Hypercalcemia in MRCP (II)
It has been almost 3 years ago when I last talked about hypercalcemia. I mentioned about common causes of hypercalcemia in my previous post. Today, I am going to talk about managing hypercalcemia in clinical practice.
Before this, I think we have to pick up hypercalcemia in daily clinical practice, although I would say most of the time, patients are asymptomatic, you must remember that classically, hypercalcemia leads to,
" groans, moans,bones,stones and psychiatric overtones"

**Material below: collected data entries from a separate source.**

-- ==== Sys2Proof/Machine/ActCore.lean ====
section
/-!
DEFINITION. Action slots: where their registers are, their status word, and what happens when the instant of an armed
action comes (R90 to R96). Arming is in Actions.lean, after the blocks whose actions it performs.
-/
namespace Sys2Proof.Machine

/-- The die that owns a slot. -/
def slotDie : ActSlot → Die
  | .rf _ => .e
  | .mesh _ => .e
  | .lamp _ => .e
  | .sched _ => .c
  | .link _ => .c
  | .part d _ => .d d

/-- ACT_S of a slot; ACT_NS and ACT_DESC follow it. -/
def slotBase : ActSlot → Nat
  | .rf i => E3.actS i.val
  | .mesh i => E4.actS i.val
  | .lamp i => E7.actS i.val
  | .sched i => C16.actS i.val
  | .link i => C17.actS i.val
  | .part d i => D4.actS d.val i.val

/-- ACT_ARM of a slot. -/
def slotArm : ActSlot → Nat
  | .rf i => E3.actArm i.val
  | .mesh i => E4.actArm i.val
  | .lamp i => E7.actArm i.val
  | .sched i => C16.actArm i.val
  | .link i => C17.actArm i.val
  | .part d i => D4.actArm d.val i.val

/-- ACT_STAT of a slot. -/
def slotStat (x : ActSlot) : Nat := (slotArm x) + 4

/-- The register between ACT_DESC and ACT_ARM, where the slot has one. -/
def slotExtra (x : ActSlot) : Option Nat :=
  match x with
  | .rf i => some (E3.actFrame i.val)
  | .lamp i => some (E7.actLevel i.val)
  | .part d i => some (D4.actChan d.val i.val)
  | _ => none

/-- The page of a slot. -/
def slotPage (x : ActSlot) : Nat := pageOf (slotBase x)

/-- Entries of a die's action queue (R90). -/
def actCapacity : Die → Nat
  | .c => 512
  | .e => 128
  | .d _ => 1024

/-- The action that holds a slot's queue entry. -/
def State.pendAct (s : State) (x : ActSlot) : Option PendAct := s.actq.find? (fun a => a.slot == x)

/-- The state without a slot's queue entry. -/
def State.dropAct (s : State) (x : ActSlot) : State := { s with actq := s.actq.filter (fun a => a.slot != x) }

/-- ACT_STAT.STATE codes (R96). -/
def stPending : Nat := 1
def stDone : Nat := 2
def stMissed : Nat := 3
def stHeld : Nat := 4
def stFrozen : Nat := 5
def stRejected : Nat := 6
def stCancelled : Nat := 7

/-- The status word of a slot with its state, reason and flags replaced; POLICY stays (R96). -/
def State.setActStat (s : State) (x : ActSlot) (st reason : Nat) (late unlocked supply : Bool) : State :=
  s.wr (slotStat x) (BitVec.ofNat 32 (st + reason * 2 ^ 16 + b2n late * 2 ^ 24 + b2n unlocked * 2 ^ 25 + b2n supply * 2 ^ 28
    + s.fld (slotStat x) 31 30 * 2 ^ 30))

/-- Block event of an ended action, on the pages that have one. -/
def slotDoneEvent : ActSlot → Option Nat
  | .rf _ => none
  | .mesh _ => none
  | .lamp _ => some 6
  | .sched _ => some 5
  | .link _ => some 8
  | .part _ _ => some 3

/-- A user of the 40 MHz crystal in EMBER comes or goes (R106): 0 sub-GHz radio, 1 AES engine, 2 Ember engine, 3 a die E
action. -/
def State.oscUser (s : State) (u : Nat) (b : Bool) : State :=
  let m := BitVec.ofNat 4 (2 ^ u)
  { s with power := { s.power with oscUsers := if b then s.power.oscUsers ||| m else s.power.oscUsers &&& ~~~ m } }.oscSync

/-- What the Ember engine had armed on a slot has ended: a beacon that was not sent is counted SKIPPED (R173), and the crystal is no longer
held for a TT_RESP (R91). -/
def State.engEnd (s : State) (x : ActSlot) (missed : Bool) : State :=
  match x with
  | .rf i =>
    let s1 := { s with mesh := { s.mesh with eng := s.mesh.eng.filter (fun e => e.1 != i) } }
    match s.mesh.eng.find? (fun e => e.1 == i) with
    | some (_, .beacon) => if missed then s1.bump E4.bcnCnt 15 0 1 else s1
    | some (_, .ttReq _) => s1
    | some (_, .ttResp _ _ _ _) => s1.oscUser 2 false
    | none => s
  | _ => s

/-- An action ends: its status, its queue entry and its page's event. -/
def State.endAct (s : State) (x : ActSlot) (st reason : Nat) (late unlocked supply : Bool) : State :=
  let s1 := ((s.setActStat x st reason late unlocked supply).dropAct x).engEnd x (st != stDone)
  match (slotDoneEvent x) with
  | some n => if st = stDone then s1.raise (slotPage x) n else s1
  | none => s1

/-- Signed ns from the die's local time to an action's T. -/
def State.actDiff (s : State) (a : PendAct) : Int := atimeDiff a.tS a.tNs (s.now (slotDie a.slot))

/-- The action waits for the end of a transmission in progress at its T (R152, R228). -/
def State.slotBlocked (s : State) (x : ActSlot) : Bool :=
  match x with
  | .rf i => s.sub.blocked.contains i
  | .part d i => (s.acc.parts.getD d.val PartState.empty).blocked.contains i
  | _ => false

/-- An action that has yet to be carried out at its T: PENDING, neither begun, nor blocked, nor deferred by a supply warning. -/
def State.actOpen (s : State) (a : PendAct) : Bool :=
  s.fld (slotStat a.slot) 3 0 == stPending && !a.began && !s.slotBlocked a.slot && !s.bit (slotStat a.slot) 28

/-- An action of the same page and the same T that was armed earlier goes first (R95). -/
def State.actBehind (s : State) (a : PendAct) : Bool :=
  (s.actq.takeWhile (fun (b : PendAct) => b.slot != a.slot)).any (fun (b : PendAct) =>
    slotPage b.slot == slotPage a.slot && b.tS == a.tS && b.tNs == a.tNs && s.actOpen b)

/-- The action is PENDING, its T has come on its die's local time, and it is its turn (R95). No comparator fires while a step of
local time waits for its instant (R87); nothing of the old scale is pending then (R78, R97). -/
def State.actDue (s : State) (a : PendAct) : Bool :=
  s.fld (slotStat a.slot) 3 0 == stPending && decide (s.actDiff a ≤ 0) && s.time.step.isNone && !s.actBehind a

/-- The pages whose fields the action of a slot changes: the page of the slot, and for a backhaul die its page 7 too, which holds the
channel and configuration of the directions whose slots stand on page 4. -/
def slotPages (x : ActSlot) : List Nat :=
  match x with
  | .part d _ => [D4.page d.val, D7.page d.val]
  | _ => [slotPage x]

/-- A single action on the fields of one of these pages is due at a T that a group shares: it goes before the group's shares (R95). -/
def State.actFirst (s : State) (pages : List Nat) (tS tNs : Nat) : Bool :=
  s.actq.any (fun (b : PendAct) => pages.any (fun p => (slotPages b.slot).contains p) && b.tS == tS && b.tNs == tNs && s.actOpen b)

/-- The external PA is selected (R144). -/
def State.sgExt (s : State) : Bool := s.bit E3.txCfg 0

/-- The dies whose supply warnings `w` defer an action (R94): its own; for a lamp action any die's, since no lamp output is activated
during one; and for a transmission of the sub-GHz radio any die's, but on the external path only, which is all that a warning stops
(R33, R146). -/
def State.actHeldBy (s : State) (a : PendAct) (w : Die → Bool) : Bool :=
  match a.slot with
  | .lamp _ => allDies.any w
  | .rf _ => if bitsOf a.desc 2 0 = 0 then s.sgExt && allDies.any w else w .e
  | x => w (slotDie x)

/-- A supply warning holds the action now. -/
def State.actWarn (s : State) (a : PendAct) : Bool := s.actHeldBy a s.supplyWarn

/-- A supply warning declared no later than T − 2 µs defers the action at its T (R94). -/
def State.actWarned (s : State) (a : PendAct) : Bool := s.actHeldBy a s.warnedInTime

/-- Ramp time in ns (R145). -/
def State.rampNs (s : State) : Nat := s.fld E3.txCfg 14 8 * 1000

/-- The synthesiser has been locked since T − RAMP − 10 µs (R147). -/
def State.sgLockedFor (s : State) (a : PendAct) : Bool :=
  s.bit E3.rfState 4 && decide ((s.sub.lockAt + s.rampNs + 10000 : Nat) ≤ (s.mono : Int) + s.actDiff a)

/-- The execution of an action has begun: a transmission has, once its ramp up has, at T − RAMP (R96, R148). -/
def State.actBegun (s : State) (a : PendAct) : Bool :=
  a.began || match a.slot with
    | .rf i => bitsOf a.desc 2 0 == 0 && s.sub.prepared == some i && s.actOpen a && s.sgLockedFor a && !s.actWarned a
        && decide (s.actDiff a ≤ s.rampNs)
    | _ => false

/-- What an action's T brings (R94): a supply warning on its die defers it, and a deferred action waits for recovery;
a die that cannot execute it ends it MISSED with reason STATE; otherwise it executes on local time whatever the quality,
flagged UNLOCKED when that is not LOCKED. `perform` answers none where the die cannot execute the action. -/
def State.actAtT (s : State) (x : ActSlot) (perform : PendAct → State → Option State) : State :=
  match s.pendAct x with
  | none => s
  | some a =>
    if !s.actDue a || s.bit (slotStat x) 28 then s
    else if s.actWarned a then s.setBit (slotStat x) 28 true
    else match perform a s with
      | some t => t.endAct x stDone 0 false (!s.locked) false
      | none => s.endAct x stMissed 4 false false false

/-- A step of local time awaits TIME_STEP, TIME_KEEP or TIME_SET (EPOCH_PEND, R97), for the timekeeper in force. -/
def State.epochPend (s : State) : Bool := if s.cTime then s.bit C2.timeQual 12 else s.bit E8.timeQual 12

/-- The lamp mesh runs: its page is enabled and the node has a role (R162, R197). -/
def State.meshOn (s : State) : Bool := s.bit (HDR.pageCtrl E4.page) 0 && s.fld E4.meshCfg 1 0 != 0

/-- Lead time of a slot, in ns (R91): 1 ms, but 20 ms on die E while die C does not run, save for RF_ACT[6] and RF_ACT[7] while the
Ember engine arms them, with the mesh on, and the 40 MHz crystal runs. -/
def State.leadNs (s : State) (x : ActSlot) : Int :=
  if slotDie x != .e || s.cRuns then 1000000
  else match x with
    | .rf i => if 6 ≤ i.val && s.meshOn && s.bit E1.oscStat 1 then 1000000 else 20000000
    | _ => 20000000

/-- The block's default late policy: EXECUTE_LATE for lamp actions, DROP for the others (R93). -/
def defaultPolicy : ActSlot → Nat
  | .lamp _ => 1
  | _ => 0

/-- An action of a slot with the ATIME, descriptor and further word its registers hold now. -/
def State.freshAct (s : State) (x : ActSlot) : PendAct :=
  let ext := match slotExtra x with
    | some a => s.rd a
    | none => 0
  { slot := x, tS := (s.rd (slotBase x)).toNat, tNs := (s.rd (slotBase x + 4)).toNat, desc := s.rd (slotBase x + 8),
    extra := ext, began := false }

/-- The slot takes a queue entry in a state, or is REJECTED as QUEUE_FULL (R90). -/
def State.enqueueAct (s : State) (a : PendAct) (st : Nat) : State :=
  let s1 := s.dropAct a.slot
  if (s1.actq.filter (fun b => slotDie b.slot == slotDie a.slot)).length < actCapacity (slotDie a.slot) then
    { s1.setActStat a.slot st 0 false false false with actq := s1.actq ++ [a] }
  else s1.setActStat a.slot stRejected 0x10 false false false

/-- An action carried out late: deferred by its die's supply warning, applied with LATE, or MISSED with reason STATE (R93,
R94). -/
def State.performLate (s : State) (a : PendAct) (supply : Bool) (perform : PendAct → State → Option State) : State :=
  if s.actWarn a then (s.enqueueAct a stPending).setBit (slotStat a.slot) 28 true
  else match perform a s with
    | some t => t.endAct a.slot stDone 0 true (!s.locked) supply
    | none => s.endAct a.slot stMissed 4 false false supply

/-- An action that met a transmission follows its late policy at the transmission's end (R93, R152, R228). -/
def State.lateBlocked (s : State) (x : ActSlot) (perform : PendAct → State → Option State) : State :=
  match s.pendAct x with
  | none => s
  | some a =>
    let pol := s.fld (slotStat x) 31 30
    if pol = 1 then (s.dropAct x).performLate a false perform
    else if pol = 2 then s.setFld (slotStat x) 3 0 stHeld
    else s.endAct x stMissed 4 false false false

/-- A slot's index joins a list that does not hold it. -/
def addOnce (l : List (Fin 8)) (i : Fin 8) : List (Fin 8) := if l.contains i then l else l ++ [i]

/-- What follows a judgement of an action (R91, R93, R97): FAR and PAST are REJECTED; one ahead of its lead time is PENDING, or FROZEN
while EPOCH_PEND is set; a late one follows its policy. -/
def State.actJudged (s : State) (a : PendAct) (policy : Nat) (perform : PendAct → State → Option State) : Judgement → State
  | .far => (s.dropAct a.slot).setActStat a.slot stRejected 2 false false false
  | .past => (s.dropAct a.slot).setActStat a.slot stRejected 3 false false false
  | .ahead => (s.dropAct a.slot).enqueueAct a (if s.epochPend then stFrozen else stPending)
  | .late =>
    if policy = 1 then (s.dropAct a.slot).performLate a false perform
    else if policy = 2 then (s.dropAct a.slot).enqueueAct a stHeld
    else (s.dropAct a.slot).setActStat a.slot stMissed 1 false false false

/-- The judgement of an action against its die's local time, and what follows (R71, R96). -/
def State.judgeAct (s : State) (a : PendAct) (policy : Nat) (perform : PendAct → State → Option State) : State :=
  s.actJudged a policy perform (judge (s.actDiff a) (s.leadNs a.slot))

/-- A fresh arming of a slot (R96): an action it held is withdrawn, POLICY takes the policy in force, and the registers as
they stand are judged. -/
def State.armAct (s : State) (x : ActSlot) (policy : Nat) (perform : PendAct → State → Option State) : State :=
  let pol := if policy = 3 then defaultPolicy x else policy
  let s1 := s.setFld (slotStat x) 31 30 pol
  s1.judgeAct (s.freshAct x) pol perform

/-! ## Starts of target wake time (R249, R250) -/

/-- The TSF of a partition, in µs (R249). -/
def State.tsf (s : State) (p : Nat) : Nat :=
  (((s.now .c : Int) - (s.rd (C16.tsfBase p)).toNat * 1000000000) / 1000 % (2 ^ 64 : Nat)).toNat

def Twt.word (t : Twt) (n : Nat) : Word := t.words.getD n 0
/-- The partition of an entry: the broadcast entries lie per partition (R257). -/
def Twt.part (t : Twt) : Nat := if 1024 ≤ t.idx then (t.idx - 1024) / 16 else bitsOf (t.word 0) 26 24
def Twt.target (t : Twt) : Nat := (t.word 1).toNat + (t.word 2).toNat * 2 ^ 32
def Twt.interval (t : Twt) : Nat := max (t.word 3).toNat 1
/-- The last start at or before a TSF. -/
def Twt.lastStart (t : Twt) (now : Nat) : Option Nat :=
  if t.target ≤ now then some (t.target + (now - t.target) / t.interval * t.interval) else none

/-- Service periods that the scheduler keeps armed on a radio die: the next 64 starts of its partition, while an entry of it is armed; each
holds an entry of the die's queue (R250). -/
def State.twtArmed (s : State) : Die → Nat
  | .d n => if s.sched.twts.any (fun (t : Twt) => t.armed && t.part == n.val) then 64 else 0
  | _ => 0

/-- The starts that a step of local time, or a frozen epoch, has passed are lost: none is served late (R250). -/
def State.twtLost (s : State) : State :=
  { s with sched := { s.sched with twts := s.sched.twts.map (fun (t : Twt) => match t.lastStart (s.tsf t.part) with
    | some x => { t with done := some (max x (t.done.getD 0)) }
    | none => t) } }

end Sys2Proof.Machine
end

However, I usually noticed they came in unspecific complaints- lethargy,fatigue but quite common they are dehydrated and developed acute kidney injury ( hypercalcemia is one of the major causes of nephrogenic diabetes insipidus and patients with hypercalcemia develop acute kidney injury may be due to dehydration and other factors as well- You may want to find out how hypercalcemia can lead to AKI)
|
Pamidronate- A bisphosphonate |
I always remind my junior doctors that strategies to manage hypercalcemia are
1) To correct hypercalcemia
2) To find out the underlying cause
Various ways to reduce hypercalcemia, they are hydration, steroid, bisphosphonates and calcitonin and of course after treating the hypercalcemia, find out the underlying cause.
I would say that commonly I find that the major causes are either primary tumour ( especially multiple myeloma) or secondary malignancy due to metastasis to the bone!